→ EXERCISE GOAL:
Give back, unchanged, each line from the one containing "list of the" through the last line of the entries below.

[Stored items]
-- ==== Sys2Proof/Config.lean ====
section
/-! DEFINITION. What the platform or the implementation fixes (the open parameters of 00_scope.md R7) and the free values
(93_implementation_defined.md U1, U2). -/

namespace Sys2Proof

/-- A range of addresses that hold no buffer memory: `size` bytes from `base`. -/
structure Hole where
  base : Nat
  size : Nat
deriving DecidableEq, Repr

/-- The three open parameters of R7, fixed for the life of an instance (R38). `MEM_VALID` is held as plain data, by the
list of the address ranges that do NOT exist, so that every predicate on the 2^32 addresses has such a list. -/
structure Platform where
  /-- `HW_CRC_AVAILABLE`: is the 8-byte-at-a-time strategy present? -/
  hwCrcAvailable : Bool
  /-- `HASH_MUL`: the multiplier of the compressor's hash. -/
  hashMul : Word
  /-- The complement of `MEM_VALID`. -/
  holes : List Hole
deriving DecidableEq, Repr

/-- `HW_CRC_AVAILABLE` of the instance that `State.reset` describes. R7 gives no default ("both values must be handled"),
so it has no body: nothing can be proved of it (log entry 2). -/
opaque Config.hwCrcAvailable : Bool

/-- The parameters of the instance that `State.reset` describes: the spec's defaults for `HASH_MUL` and `MEM_VALID` (R7),
and no chosen value for `HW_CRC_AVAILABLE`. -/
def Config.platform : Platform :=
  { hwCrcAvailable := Config.hwCrcAvailable, hashMul := 0x9E3779B1#32, holes := [] }

/-- FREE VALUE. What an unspecified byte of a destination region holds (20_memory.md R57, U1, U2): `draw` numbers the
command that left it unspecified, `addr` is its address. No body: nothing can be proved of it (log entry 3). -/
opaque Config.freeByte (draw addr : Nat) : Byte

end Sys2Proof
end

→ SOLUTION:
list of the address ranges that do NOT exist, so that every predicate on the 2^32 addresses has such a list. -/
structure Platform where
  /-- `HW_CRC_AVAILABLE`: is the 8-byte-at-a-time strategy present? -/
  hwCrcAvailable : Bool
  /-- `HASH_MUL`: the multiplier of the compressor's hash. -/
  hashMul : Word
  /-- The complement of `MEM_VALID`. -/
  holes : List Hole
deriving DecidableEq, Repr

/-- `HW_CRC_AVAILABLE` of the instance that `State.reset` describes. R7 gives no default ("both values must be handled"),
so it has no body: nothing can be proved of it (log entry 2). -/
opaque Config.hwCrcAvailable : Bool

/-- The parameters of the instance that `State.reset` describes: the spec's defaults for `HASH_MUL` and `MEM_VALID` (R7),
and no chosen value for `HW_CRC_AVAILABLE`. -/
def Config.platform : Platform :=
  { hwCrcAvailable := Config.hwCrcAvailable, hashMul := 0x9E3779B1#32, holes := [] }

/-- FREE VALUE. What an unspecified byte of a destination region holds (20_memory.md R57, U1, U2): `draw` numbers the
command that left it unspecified, `addr` is its address. No body: nothing can be proved of it (log entry 3). -/
opaque Config.freeByte (draw addr : Nat) : Byte

end Sys2Proof
end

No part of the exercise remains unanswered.